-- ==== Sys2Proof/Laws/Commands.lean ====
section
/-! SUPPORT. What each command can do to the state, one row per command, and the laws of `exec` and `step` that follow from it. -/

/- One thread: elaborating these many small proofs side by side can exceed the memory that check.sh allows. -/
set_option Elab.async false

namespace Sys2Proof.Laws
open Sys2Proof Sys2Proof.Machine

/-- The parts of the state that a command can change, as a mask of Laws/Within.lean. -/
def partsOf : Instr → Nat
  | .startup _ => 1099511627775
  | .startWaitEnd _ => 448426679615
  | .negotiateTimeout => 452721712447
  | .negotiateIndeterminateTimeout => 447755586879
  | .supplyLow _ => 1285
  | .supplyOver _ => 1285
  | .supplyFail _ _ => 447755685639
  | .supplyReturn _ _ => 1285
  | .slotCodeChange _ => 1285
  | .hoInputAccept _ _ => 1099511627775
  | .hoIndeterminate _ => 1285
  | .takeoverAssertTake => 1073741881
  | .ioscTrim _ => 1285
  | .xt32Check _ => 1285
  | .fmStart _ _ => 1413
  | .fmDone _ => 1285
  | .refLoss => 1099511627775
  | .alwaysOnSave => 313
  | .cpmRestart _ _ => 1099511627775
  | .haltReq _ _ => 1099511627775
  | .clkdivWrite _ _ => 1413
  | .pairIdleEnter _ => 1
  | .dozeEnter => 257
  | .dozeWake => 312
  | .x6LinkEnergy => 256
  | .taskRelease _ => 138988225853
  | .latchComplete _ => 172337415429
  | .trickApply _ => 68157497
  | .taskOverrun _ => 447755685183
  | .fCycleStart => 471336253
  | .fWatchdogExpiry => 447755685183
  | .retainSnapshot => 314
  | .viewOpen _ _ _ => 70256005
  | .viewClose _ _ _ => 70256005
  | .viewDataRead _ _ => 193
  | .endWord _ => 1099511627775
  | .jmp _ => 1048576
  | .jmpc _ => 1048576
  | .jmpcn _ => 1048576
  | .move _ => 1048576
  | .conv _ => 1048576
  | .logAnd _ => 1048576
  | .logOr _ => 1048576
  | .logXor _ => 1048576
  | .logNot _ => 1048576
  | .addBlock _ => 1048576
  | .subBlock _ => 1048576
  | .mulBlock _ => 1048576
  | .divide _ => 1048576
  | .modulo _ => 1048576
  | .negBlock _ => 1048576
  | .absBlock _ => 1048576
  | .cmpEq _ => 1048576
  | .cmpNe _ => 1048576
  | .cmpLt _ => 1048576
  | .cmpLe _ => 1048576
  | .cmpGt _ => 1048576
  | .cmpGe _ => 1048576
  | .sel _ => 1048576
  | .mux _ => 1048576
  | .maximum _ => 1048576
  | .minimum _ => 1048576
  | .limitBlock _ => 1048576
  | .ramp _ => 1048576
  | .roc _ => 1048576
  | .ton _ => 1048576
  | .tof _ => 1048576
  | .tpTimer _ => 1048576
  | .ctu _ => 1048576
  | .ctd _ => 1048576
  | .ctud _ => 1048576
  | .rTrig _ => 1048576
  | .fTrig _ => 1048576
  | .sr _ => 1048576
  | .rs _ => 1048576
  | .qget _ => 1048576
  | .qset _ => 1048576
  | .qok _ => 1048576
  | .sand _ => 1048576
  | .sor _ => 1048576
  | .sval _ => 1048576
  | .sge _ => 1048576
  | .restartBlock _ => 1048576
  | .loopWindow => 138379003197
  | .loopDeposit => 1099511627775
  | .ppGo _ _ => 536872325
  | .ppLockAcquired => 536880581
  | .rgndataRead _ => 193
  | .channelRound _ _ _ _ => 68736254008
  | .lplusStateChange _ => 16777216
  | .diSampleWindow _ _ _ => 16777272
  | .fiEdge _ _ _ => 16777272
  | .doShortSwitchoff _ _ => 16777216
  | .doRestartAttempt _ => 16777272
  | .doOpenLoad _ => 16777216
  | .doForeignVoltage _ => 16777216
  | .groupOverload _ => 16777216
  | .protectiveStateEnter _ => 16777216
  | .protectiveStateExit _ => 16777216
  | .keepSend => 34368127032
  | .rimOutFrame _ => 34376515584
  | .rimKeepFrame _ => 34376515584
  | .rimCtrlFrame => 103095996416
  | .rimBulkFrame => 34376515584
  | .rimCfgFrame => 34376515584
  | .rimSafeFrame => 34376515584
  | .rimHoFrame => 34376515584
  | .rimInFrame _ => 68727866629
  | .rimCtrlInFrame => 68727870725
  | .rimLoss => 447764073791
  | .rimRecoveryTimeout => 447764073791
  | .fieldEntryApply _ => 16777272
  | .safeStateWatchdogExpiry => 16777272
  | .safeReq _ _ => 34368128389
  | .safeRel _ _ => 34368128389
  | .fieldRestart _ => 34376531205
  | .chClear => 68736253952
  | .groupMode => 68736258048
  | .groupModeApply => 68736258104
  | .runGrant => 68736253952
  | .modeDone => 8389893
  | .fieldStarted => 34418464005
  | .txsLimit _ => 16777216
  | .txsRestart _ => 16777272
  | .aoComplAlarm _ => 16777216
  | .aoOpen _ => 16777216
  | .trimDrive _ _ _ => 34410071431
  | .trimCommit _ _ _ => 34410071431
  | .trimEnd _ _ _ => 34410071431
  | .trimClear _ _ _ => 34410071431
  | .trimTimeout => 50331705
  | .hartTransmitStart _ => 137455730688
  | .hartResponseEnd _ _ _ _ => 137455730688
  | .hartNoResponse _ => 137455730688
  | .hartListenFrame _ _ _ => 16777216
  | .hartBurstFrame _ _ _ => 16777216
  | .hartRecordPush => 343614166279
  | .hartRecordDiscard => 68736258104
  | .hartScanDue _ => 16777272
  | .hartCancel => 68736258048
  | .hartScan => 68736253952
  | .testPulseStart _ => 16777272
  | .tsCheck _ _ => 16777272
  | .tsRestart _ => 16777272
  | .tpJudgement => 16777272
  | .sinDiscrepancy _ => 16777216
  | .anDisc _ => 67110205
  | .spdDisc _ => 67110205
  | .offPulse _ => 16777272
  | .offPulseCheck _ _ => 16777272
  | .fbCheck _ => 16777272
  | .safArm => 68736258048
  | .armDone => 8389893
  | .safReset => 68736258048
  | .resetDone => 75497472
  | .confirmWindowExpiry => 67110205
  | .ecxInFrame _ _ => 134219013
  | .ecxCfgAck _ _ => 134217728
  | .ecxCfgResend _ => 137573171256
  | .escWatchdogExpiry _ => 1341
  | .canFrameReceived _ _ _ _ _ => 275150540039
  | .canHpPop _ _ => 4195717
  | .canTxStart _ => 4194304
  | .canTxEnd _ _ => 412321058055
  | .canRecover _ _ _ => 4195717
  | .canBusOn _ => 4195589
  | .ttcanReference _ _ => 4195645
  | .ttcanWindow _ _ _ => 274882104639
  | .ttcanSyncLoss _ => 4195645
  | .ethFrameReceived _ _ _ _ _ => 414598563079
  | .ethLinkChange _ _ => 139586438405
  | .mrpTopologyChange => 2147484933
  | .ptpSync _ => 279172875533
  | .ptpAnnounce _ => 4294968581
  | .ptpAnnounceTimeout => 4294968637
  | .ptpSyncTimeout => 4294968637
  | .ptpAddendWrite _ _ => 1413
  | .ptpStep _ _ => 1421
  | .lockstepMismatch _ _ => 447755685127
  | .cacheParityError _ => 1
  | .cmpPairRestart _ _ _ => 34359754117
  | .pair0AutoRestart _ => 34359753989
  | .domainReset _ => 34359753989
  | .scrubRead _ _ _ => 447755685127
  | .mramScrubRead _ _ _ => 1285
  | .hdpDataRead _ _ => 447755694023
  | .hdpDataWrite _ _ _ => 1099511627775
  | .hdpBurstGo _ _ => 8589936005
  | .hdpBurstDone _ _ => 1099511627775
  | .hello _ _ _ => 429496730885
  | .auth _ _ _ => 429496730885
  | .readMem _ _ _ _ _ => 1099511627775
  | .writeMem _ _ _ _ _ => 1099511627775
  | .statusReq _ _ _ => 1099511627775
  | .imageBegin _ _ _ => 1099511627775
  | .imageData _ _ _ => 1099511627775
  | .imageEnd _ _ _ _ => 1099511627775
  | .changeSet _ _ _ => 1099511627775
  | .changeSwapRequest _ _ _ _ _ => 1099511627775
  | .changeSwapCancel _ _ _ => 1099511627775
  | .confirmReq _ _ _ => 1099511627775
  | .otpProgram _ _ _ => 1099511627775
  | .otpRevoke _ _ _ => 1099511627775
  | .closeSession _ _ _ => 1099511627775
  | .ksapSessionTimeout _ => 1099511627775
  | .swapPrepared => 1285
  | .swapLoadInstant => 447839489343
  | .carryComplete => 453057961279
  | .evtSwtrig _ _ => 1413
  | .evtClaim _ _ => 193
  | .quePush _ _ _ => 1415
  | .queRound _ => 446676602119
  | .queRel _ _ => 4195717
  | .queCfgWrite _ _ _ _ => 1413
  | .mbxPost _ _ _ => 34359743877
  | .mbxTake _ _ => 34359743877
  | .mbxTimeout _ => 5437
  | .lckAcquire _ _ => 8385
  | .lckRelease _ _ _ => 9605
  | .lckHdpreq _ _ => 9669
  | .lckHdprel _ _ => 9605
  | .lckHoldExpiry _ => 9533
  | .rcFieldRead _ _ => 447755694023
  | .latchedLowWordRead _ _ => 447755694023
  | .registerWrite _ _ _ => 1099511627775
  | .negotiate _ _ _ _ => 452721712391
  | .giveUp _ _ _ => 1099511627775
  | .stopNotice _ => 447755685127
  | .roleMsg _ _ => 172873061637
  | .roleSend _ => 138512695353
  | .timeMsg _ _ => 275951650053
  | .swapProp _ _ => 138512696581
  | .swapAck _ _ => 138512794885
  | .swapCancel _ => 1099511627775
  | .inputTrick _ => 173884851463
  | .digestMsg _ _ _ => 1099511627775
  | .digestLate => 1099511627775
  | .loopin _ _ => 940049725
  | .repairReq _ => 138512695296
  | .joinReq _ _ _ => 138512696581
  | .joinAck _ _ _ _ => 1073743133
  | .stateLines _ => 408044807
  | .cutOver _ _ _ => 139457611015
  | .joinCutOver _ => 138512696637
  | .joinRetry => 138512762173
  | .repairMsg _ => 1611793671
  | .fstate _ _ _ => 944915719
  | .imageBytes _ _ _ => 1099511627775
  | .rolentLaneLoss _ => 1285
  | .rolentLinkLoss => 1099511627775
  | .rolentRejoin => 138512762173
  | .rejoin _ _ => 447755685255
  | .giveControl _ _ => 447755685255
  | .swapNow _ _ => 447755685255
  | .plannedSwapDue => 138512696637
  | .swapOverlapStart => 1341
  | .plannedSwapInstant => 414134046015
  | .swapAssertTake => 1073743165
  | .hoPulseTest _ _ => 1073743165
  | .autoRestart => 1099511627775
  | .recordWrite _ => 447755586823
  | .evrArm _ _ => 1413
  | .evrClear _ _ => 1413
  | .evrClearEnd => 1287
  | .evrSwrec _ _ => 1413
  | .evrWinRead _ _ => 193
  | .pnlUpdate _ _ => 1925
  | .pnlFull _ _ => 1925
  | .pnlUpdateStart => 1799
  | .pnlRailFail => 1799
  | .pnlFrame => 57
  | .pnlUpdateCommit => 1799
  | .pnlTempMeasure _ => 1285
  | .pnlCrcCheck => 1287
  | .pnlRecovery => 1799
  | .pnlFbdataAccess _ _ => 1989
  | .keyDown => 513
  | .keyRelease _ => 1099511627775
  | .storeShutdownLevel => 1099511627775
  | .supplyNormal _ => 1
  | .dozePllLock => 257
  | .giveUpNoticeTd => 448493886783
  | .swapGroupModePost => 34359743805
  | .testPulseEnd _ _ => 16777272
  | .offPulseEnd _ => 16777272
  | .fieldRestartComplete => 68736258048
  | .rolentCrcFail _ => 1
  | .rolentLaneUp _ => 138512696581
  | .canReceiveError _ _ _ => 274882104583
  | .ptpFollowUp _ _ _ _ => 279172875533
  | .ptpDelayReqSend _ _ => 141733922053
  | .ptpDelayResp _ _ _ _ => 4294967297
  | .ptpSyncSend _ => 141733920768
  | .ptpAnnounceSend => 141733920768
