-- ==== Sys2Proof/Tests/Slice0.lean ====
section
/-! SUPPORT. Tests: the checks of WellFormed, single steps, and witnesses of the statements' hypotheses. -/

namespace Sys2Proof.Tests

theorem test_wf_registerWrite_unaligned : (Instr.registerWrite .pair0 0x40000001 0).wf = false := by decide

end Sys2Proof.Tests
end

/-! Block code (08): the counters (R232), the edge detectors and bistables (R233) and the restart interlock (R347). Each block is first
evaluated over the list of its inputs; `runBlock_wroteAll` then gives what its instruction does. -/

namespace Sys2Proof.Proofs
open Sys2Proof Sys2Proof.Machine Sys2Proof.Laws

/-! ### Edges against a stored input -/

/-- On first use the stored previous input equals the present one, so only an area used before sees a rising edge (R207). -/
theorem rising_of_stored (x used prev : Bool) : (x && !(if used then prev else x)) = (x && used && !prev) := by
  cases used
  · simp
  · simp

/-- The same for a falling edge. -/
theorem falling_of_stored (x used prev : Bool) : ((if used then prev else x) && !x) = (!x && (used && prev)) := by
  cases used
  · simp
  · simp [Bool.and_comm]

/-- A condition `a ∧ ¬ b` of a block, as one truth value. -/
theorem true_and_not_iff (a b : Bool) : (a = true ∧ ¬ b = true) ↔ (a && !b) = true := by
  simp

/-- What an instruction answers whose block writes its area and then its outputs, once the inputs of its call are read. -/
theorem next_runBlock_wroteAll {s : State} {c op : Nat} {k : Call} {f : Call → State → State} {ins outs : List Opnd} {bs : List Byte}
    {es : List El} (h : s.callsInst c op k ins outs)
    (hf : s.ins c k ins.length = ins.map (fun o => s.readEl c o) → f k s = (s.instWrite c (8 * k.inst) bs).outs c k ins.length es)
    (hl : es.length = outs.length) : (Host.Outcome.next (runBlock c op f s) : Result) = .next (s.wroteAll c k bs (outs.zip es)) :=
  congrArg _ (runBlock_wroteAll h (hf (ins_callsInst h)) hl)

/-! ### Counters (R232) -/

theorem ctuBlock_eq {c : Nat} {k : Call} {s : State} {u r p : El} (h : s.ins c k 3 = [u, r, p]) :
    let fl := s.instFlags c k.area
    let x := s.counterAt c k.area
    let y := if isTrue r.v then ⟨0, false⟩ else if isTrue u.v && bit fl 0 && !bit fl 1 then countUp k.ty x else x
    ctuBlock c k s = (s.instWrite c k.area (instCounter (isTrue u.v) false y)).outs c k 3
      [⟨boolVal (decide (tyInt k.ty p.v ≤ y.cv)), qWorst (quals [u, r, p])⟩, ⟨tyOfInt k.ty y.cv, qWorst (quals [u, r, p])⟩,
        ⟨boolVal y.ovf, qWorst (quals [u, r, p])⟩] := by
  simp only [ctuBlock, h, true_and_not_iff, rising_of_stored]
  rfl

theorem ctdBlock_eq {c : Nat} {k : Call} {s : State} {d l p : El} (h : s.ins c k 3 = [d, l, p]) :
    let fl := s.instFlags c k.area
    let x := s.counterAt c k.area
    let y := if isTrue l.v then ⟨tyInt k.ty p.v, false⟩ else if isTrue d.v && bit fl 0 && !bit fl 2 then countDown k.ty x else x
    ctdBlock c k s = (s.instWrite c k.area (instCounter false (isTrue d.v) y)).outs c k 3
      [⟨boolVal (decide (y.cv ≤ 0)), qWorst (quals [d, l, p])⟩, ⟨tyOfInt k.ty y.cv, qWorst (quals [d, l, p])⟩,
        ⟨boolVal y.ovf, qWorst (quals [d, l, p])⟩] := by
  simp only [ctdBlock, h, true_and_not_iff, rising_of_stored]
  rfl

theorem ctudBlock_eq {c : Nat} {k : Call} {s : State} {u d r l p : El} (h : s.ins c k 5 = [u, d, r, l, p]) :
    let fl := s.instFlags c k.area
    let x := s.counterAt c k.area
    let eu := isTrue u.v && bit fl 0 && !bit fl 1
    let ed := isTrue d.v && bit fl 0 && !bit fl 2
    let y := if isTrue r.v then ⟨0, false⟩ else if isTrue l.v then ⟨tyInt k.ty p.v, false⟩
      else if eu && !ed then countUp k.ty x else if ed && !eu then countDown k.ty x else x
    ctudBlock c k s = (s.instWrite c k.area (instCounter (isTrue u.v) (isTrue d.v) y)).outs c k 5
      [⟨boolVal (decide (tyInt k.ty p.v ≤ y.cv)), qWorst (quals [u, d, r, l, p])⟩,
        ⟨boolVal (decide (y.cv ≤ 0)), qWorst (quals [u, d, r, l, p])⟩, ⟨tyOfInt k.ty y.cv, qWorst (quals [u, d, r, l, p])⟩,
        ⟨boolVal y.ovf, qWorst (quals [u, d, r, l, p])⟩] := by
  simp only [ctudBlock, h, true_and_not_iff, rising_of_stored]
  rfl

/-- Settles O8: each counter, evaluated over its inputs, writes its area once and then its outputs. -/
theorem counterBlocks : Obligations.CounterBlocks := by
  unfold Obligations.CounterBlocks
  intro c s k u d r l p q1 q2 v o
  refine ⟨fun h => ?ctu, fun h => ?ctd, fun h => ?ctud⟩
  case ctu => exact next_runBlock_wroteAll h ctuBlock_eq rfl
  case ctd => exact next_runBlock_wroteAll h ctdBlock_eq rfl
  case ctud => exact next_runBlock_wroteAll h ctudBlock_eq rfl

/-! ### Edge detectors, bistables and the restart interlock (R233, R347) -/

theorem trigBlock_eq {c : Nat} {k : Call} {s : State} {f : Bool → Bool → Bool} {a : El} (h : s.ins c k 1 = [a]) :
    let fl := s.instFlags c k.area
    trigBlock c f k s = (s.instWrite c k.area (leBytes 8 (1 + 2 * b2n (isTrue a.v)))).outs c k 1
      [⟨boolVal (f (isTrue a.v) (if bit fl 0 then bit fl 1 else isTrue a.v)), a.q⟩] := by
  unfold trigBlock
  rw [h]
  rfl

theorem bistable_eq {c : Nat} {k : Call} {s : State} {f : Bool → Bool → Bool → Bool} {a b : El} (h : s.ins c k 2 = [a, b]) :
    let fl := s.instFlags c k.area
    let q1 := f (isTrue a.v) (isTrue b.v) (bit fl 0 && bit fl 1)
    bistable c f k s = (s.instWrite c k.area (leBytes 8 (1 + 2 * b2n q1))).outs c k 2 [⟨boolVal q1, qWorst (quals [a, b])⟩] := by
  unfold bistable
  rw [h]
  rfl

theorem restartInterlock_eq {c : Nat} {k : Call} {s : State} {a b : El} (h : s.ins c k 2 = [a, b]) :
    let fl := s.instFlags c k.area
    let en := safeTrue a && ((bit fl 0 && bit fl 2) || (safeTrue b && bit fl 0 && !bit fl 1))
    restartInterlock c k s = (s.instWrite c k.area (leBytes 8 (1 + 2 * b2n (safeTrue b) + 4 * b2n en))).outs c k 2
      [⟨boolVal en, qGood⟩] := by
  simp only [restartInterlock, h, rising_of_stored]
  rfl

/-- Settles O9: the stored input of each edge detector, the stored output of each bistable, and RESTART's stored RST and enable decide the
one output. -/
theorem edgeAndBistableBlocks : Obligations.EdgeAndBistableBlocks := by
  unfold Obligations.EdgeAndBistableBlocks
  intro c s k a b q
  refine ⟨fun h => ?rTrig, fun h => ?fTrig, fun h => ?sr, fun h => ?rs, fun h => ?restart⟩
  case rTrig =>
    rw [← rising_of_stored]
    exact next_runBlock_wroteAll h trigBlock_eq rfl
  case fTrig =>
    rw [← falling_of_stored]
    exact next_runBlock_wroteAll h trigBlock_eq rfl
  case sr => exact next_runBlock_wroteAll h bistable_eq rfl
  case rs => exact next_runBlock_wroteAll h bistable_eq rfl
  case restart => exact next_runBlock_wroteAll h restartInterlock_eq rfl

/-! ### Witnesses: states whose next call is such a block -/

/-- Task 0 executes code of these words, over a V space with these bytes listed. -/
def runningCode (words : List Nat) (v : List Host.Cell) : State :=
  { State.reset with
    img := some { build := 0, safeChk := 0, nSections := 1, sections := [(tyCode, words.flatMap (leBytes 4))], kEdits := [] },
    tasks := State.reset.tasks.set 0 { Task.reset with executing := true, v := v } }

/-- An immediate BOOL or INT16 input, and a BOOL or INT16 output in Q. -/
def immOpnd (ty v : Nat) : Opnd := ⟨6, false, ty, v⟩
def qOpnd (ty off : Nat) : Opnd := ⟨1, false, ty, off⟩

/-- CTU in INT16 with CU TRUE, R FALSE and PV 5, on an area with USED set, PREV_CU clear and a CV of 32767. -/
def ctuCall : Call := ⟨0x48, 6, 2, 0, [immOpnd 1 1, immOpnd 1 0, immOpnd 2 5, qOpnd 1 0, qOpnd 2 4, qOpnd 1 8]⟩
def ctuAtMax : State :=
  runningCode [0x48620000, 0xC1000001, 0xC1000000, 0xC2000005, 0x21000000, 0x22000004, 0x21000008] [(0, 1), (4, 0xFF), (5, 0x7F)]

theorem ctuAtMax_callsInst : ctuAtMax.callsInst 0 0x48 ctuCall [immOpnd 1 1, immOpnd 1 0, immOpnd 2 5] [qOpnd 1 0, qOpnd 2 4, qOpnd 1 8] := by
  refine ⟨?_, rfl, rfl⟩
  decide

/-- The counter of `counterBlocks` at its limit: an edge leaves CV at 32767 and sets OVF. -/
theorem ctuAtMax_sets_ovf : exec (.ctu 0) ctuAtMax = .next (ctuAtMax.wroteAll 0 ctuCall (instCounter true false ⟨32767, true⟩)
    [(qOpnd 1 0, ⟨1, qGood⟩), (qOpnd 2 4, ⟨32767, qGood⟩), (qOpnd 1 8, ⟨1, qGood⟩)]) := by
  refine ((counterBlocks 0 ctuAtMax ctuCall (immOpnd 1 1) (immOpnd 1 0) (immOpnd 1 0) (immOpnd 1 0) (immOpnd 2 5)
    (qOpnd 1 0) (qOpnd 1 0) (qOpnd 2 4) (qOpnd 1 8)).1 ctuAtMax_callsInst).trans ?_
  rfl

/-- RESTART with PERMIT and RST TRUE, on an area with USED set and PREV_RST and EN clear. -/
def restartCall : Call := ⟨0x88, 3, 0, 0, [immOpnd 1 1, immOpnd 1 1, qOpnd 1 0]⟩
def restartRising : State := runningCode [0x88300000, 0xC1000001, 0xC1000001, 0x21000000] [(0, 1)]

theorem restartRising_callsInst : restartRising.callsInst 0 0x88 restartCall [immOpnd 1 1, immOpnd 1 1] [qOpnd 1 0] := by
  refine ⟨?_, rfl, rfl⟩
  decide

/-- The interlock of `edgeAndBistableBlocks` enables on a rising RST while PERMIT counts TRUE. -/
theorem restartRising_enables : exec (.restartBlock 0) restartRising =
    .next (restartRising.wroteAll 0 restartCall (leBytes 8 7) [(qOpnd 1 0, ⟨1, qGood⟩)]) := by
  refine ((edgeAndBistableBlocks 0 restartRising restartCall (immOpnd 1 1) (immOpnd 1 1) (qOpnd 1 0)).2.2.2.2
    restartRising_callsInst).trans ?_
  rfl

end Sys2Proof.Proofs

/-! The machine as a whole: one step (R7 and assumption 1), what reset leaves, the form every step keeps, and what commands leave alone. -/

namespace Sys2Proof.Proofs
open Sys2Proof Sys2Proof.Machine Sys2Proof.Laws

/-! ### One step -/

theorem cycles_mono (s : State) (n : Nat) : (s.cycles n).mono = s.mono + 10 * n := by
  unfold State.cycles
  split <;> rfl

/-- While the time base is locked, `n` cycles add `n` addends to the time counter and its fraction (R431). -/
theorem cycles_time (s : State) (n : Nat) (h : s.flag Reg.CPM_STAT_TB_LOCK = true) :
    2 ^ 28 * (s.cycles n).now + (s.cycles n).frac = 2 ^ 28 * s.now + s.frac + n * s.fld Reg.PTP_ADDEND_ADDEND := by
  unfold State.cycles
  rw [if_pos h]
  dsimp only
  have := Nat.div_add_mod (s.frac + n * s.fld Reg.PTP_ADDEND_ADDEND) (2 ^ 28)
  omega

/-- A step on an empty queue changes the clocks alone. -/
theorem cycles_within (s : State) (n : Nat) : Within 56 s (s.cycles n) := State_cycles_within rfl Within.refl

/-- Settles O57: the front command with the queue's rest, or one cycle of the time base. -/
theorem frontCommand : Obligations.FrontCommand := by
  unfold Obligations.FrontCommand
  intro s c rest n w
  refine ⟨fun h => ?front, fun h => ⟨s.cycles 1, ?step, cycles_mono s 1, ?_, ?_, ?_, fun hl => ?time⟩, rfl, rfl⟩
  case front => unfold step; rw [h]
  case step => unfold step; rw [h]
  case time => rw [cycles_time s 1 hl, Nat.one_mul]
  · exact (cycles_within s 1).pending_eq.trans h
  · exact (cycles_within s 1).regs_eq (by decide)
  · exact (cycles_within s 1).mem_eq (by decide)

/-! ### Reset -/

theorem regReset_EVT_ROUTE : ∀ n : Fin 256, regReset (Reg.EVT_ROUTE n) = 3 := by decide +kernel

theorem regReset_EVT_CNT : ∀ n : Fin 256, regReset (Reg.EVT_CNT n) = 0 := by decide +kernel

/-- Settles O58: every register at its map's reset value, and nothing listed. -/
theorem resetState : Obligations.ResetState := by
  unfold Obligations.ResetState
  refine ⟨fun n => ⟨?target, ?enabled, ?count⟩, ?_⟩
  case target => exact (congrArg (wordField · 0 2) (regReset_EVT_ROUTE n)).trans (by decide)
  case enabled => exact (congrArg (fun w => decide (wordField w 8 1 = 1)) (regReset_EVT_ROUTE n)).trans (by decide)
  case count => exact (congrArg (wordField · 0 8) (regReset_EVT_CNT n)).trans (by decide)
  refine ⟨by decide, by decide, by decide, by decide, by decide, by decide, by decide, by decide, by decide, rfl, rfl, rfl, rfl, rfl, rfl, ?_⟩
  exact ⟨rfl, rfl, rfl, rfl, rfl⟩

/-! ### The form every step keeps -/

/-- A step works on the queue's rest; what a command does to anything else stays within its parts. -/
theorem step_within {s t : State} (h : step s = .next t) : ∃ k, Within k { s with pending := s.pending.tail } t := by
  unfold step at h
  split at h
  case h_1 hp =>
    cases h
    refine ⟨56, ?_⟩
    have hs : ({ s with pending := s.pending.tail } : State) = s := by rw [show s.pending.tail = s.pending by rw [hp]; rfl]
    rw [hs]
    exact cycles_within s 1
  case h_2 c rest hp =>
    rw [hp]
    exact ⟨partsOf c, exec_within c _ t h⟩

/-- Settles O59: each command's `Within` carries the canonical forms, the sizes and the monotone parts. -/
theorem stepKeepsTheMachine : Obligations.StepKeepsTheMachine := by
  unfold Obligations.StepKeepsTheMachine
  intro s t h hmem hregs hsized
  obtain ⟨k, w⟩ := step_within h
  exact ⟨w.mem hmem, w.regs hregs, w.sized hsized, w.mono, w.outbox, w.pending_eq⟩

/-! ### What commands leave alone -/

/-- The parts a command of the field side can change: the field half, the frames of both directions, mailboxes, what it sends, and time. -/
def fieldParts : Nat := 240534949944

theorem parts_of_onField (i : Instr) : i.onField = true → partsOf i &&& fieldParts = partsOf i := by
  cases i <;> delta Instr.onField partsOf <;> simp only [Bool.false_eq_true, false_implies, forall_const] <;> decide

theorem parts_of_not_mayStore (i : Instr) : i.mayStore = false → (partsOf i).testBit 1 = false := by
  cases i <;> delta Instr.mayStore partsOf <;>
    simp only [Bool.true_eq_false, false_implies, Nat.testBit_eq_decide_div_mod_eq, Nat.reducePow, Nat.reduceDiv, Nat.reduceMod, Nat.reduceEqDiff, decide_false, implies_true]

▸ **Your objective**
Once the line with "theorem falling_of_stored (x" is found in the records above, print exactly that line and every line after it through the line with "are read. -/".

▸ **Solution for this exercise**
theorem falling_of_stored (x used prev : Bool) : ((if used then prev else x) && !x) = (!x && (used && prev)) := by
  cases used
  · simp
  · simp [Bool.and_comm]

/-- A condition `a ∧ ¬ b` of a block, as one truth value. -/
theorem true_and_not_iff (a b : Bool) : (a = true ∧ ¬ b = true) ↔ (a && !b) = true := by
  simp

/-- What an instruction answers whose block writes its area and then its outputs, once the inputs of its call are read. -/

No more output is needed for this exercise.